| Task statement |
The stretch wanted below opens at the line containing "simp only [execIdent, h]" and closes at the line containing "else to it. -/". Please return it exactly, with no other lines.

| Data records |
┄┄┄┄┄┄┄┄┄┄

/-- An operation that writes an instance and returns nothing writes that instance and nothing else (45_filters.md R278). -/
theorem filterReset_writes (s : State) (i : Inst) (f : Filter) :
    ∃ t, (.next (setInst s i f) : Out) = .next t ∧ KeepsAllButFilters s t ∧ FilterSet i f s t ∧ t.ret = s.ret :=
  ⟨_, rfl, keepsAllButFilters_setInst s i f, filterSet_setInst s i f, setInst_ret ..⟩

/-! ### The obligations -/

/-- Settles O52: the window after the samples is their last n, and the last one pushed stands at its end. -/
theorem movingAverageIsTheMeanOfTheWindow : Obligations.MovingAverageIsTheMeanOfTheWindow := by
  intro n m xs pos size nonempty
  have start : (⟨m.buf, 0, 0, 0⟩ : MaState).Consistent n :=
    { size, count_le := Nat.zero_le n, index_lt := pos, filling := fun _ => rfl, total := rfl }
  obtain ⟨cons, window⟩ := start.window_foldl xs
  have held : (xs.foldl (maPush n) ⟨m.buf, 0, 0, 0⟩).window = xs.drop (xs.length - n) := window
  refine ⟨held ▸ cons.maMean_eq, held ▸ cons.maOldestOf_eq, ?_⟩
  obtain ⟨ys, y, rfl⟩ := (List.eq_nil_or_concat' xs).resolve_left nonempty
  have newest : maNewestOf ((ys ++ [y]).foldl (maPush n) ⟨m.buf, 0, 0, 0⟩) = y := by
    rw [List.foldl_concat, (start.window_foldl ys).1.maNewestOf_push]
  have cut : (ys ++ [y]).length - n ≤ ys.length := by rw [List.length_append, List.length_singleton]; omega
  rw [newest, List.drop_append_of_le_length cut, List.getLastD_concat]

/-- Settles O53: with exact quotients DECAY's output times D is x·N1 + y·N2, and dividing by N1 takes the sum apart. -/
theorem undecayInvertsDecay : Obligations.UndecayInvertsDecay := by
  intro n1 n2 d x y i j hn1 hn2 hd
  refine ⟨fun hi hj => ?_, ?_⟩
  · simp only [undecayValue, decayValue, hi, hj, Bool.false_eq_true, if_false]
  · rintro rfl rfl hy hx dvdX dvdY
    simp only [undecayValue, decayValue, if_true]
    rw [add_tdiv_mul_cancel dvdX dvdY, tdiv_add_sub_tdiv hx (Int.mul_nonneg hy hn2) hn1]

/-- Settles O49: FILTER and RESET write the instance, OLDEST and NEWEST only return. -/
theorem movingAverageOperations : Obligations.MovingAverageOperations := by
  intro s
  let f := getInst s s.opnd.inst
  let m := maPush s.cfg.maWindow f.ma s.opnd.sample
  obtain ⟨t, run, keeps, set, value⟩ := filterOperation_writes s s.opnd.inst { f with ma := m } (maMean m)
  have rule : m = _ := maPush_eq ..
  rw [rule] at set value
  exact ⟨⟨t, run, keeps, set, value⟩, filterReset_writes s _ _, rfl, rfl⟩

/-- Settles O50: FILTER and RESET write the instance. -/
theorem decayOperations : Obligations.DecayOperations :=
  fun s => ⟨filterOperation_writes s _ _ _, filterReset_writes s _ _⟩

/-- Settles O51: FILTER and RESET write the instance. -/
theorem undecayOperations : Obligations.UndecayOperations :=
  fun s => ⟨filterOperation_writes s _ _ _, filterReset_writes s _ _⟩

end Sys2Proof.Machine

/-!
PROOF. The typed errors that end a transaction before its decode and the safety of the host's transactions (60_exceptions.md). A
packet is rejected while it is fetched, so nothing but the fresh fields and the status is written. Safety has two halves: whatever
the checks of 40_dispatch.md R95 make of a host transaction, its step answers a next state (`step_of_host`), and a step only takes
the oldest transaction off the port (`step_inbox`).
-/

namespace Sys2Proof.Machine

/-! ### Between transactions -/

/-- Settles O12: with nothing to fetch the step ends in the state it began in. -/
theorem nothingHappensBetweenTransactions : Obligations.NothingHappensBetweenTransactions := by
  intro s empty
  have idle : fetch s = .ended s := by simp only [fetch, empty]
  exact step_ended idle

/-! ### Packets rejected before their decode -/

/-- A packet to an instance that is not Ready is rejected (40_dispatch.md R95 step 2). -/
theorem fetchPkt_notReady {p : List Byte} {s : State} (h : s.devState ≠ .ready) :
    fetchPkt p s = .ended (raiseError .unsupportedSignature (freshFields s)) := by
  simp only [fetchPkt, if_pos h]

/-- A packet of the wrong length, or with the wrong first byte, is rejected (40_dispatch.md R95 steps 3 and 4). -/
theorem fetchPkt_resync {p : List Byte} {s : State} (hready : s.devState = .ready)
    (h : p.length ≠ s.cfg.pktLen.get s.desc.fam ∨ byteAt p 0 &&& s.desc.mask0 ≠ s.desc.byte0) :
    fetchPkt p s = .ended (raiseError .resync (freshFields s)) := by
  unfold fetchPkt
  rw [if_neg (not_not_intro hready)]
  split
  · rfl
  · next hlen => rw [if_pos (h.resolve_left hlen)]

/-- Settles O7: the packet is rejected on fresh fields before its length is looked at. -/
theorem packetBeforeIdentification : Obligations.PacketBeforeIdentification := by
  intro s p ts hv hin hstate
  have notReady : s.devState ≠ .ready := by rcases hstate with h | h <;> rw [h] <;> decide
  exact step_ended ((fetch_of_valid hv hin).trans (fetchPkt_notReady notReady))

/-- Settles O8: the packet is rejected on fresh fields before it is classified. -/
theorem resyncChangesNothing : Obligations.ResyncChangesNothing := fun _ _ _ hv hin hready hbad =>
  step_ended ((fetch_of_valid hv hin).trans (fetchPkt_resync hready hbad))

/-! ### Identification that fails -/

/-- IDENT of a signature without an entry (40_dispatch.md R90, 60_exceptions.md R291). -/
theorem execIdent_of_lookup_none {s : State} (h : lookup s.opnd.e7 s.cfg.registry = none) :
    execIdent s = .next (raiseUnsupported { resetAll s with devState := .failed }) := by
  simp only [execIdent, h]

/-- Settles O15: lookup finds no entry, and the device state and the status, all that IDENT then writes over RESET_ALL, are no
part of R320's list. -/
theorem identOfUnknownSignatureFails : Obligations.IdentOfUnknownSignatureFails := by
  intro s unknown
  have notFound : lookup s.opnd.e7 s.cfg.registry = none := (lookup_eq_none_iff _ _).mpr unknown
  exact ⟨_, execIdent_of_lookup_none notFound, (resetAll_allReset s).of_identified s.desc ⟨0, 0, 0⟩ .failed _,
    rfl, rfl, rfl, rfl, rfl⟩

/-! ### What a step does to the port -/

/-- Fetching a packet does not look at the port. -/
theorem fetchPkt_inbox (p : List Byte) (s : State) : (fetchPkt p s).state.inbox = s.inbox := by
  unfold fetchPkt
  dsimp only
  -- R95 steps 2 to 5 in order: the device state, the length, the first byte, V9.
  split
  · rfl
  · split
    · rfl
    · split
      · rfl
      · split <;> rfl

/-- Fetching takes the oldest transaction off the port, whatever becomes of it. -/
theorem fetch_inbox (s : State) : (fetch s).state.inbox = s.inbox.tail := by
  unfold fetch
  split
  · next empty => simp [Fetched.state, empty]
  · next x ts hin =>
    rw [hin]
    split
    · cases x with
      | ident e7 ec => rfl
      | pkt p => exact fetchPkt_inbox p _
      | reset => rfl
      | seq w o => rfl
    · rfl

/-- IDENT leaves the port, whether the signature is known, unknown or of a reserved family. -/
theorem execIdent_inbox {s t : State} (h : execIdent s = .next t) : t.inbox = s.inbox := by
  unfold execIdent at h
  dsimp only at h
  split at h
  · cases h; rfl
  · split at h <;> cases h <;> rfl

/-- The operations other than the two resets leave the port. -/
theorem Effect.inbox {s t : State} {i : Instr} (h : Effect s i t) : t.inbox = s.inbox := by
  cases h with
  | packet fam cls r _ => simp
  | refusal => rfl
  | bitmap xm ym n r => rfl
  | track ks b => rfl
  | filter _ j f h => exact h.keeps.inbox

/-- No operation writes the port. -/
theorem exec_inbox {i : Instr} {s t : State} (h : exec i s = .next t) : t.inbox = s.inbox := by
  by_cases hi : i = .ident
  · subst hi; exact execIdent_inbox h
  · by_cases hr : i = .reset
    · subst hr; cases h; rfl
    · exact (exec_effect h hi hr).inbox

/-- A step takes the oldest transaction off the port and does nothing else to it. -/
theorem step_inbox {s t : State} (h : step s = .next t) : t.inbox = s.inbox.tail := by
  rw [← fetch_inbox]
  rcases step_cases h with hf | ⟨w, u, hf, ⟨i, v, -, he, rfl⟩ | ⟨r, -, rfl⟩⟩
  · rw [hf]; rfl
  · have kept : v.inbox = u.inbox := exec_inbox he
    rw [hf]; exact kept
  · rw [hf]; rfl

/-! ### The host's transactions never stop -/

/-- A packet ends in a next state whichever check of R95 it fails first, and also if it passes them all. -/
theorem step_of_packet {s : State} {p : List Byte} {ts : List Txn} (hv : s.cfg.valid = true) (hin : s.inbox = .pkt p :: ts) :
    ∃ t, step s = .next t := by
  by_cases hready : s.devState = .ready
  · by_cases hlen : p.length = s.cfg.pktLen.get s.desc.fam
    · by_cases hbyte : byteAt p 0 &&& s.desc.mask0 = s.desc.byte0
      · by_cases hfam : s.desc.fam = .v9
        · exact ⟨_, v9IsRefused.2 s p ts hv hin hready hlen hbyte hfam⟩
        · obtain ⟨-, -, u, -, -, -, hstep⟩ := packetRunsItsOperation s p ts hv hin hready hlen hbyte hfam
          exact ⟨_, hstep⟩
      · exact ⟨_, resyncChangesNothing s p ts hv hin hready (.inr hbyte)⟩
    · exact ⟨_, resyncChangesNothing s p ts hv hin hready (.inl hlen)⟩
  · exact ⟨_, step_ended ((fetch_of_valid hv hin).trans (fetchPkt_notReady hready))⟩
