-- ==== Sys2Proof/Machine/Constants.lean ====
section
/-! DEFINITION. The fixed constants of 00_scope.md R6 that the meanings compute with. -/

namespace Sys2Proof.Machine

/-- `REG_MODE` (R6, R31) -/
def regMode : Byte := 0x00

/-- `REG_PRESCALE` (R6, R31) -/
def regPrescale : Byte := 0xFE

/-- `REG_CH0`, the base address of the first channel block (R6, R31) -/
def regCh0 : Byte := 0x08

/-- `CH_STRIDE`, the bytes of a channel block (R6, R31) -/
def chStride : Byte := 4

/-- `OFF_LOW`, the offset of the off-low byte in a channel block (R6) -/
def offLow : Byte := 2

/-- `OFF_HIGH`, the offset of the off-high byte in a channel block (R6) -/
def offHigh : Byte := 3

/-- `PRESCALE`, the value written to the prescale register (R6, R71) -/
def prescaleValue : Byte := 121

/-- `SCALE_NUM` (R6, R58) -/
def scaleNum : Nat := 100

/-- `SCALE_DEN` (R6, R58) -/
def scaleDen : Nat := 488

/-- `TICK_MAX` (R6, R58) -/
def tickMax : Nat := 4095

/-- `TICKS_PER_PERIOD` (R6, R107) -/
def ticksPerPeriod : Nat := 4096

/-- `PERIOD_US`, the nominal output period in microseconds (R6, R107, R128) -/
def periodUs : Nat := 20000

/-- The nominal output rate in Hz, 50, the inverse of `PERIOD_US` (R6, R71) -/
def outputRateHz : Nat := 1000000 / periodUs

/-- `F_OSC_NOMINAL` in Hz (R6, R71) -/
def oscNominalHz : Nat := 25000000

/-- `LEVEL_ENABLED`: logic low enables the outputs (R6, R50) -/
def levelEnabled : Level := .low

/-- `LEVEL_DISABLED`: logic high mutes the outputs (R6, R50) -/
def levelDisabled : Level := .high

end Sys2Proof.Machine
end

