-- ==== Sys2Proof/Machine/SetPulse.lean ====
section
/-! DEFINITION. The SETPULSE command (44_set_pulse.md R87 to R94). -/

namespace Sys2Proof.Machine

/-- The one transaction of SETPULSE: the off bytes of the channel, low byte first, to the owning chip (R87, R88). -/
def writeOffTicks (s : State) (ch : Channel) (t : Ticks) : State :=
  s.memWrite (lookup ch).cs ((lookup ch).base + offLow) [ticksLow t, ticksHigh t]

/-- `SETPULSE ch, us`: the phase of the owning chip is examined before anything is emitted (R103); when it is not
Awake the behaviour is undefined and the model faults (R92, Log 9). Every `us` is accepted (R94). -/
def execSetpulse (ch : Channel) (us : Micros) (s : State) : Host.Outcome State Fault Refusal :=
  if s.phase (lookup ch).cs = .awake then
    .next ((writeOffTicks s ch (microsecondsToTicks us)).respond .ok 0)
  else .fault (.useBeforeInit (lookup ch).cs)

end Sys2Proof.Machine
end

┄┄┄┄┄┄┄┄┄┄

| Solution to this problem |
  simp only [execIdent, h]

/-- Settles O15: lookup finds no entry, and the device state and the status, all that IDENT then writes over RESET_ALL, are no
part of R320's list. -/
theorem identOfUnknownSignatureFails : Obligations.IdentOfUnknownSignatureFails := by
  intro s unknown
  have notFound : lookup s.opnd.e7 s.cfg.registry = none := (lookup_eq_none_iff _ _).mpr unknown
  exact ⟨_, execIdent_of_lookup_none notFound, (resetAll_allReset s).of_identified s.desc ⟨0, 0, 0⟩ .failed _,
    rfl, rfl, rfl, rfl, rfl⟩

/-! ### What a step does to the port -/

/-- Fetching a packet does not look at the port. -/
theorem fetchPkt_inbox (p : List Byte) (s : State) : (fetchPkt p s).state.inbox = s.inbox := by
  unfold fetchPkt
  dsimp only
  -- R95 steps 2 to 5 in order: the device state, the length, the first byte, V9.
  split
  · rfl
  · split
    · rfl
    · split
      · rfl
      · split <;> rfl

/-- Fetching takes the oldest transaction off the port, whatever becomes of it. -/
theorem fetch_inbox (s : State) : (fetch s).state.inbox = s.inbox.tail := by
  unfold fetch
  split
  · next empty => simp [Fetched.state, empty]
  · next x ts hin =>
    rw [hin]
    split
    · cases x with
      | ident e7 ec => rfl
      | pkt p => exact fetchPkt_inbox p _
      | reset => rfl
      | seq w o => rfl
    · rfl

/-- IDENT leaves the port, whether the signature is known, unknown or of a reserved family. -/
theorem execIdent_inbox {s t : State} (h : execIdent s = .next t) : t.inbox = s.inbox := by
  unfold execIdent at h
  dsimp only at h
  split at h
  · cases h; rfl
  · split at h <;> cases h <;> rfl

/-- The operations other than the two resets leave the port. -/
theorem Effect.inbox {s t : State} {i : Instr} (h : Effect s i t) : t.inbox = s.inbox := by
  cases h with
  | packet fam cls r _ => simp
  | refusal => rfl
  | bitmap xm ym n r => rfl
  | track ks b => rfl
  | filter _ j f h => exact h.keeps.inbox

/-- No operation writes the port. -/
theorem exec_inbox {i : Instr} {s t : State} (h : exec i s = .next t) : t.inbox = s.inbox := by
  by_cases hi : i = .ident
  · subst hi; exact execIdent_inbox h
  · by_cases hr : i = .reset
    · subst hr; cases h; rfl
    · exact (exec_effect h hi hr).inbox

/-- A step takes the oldest transaction off the port and does nothing else to it. -/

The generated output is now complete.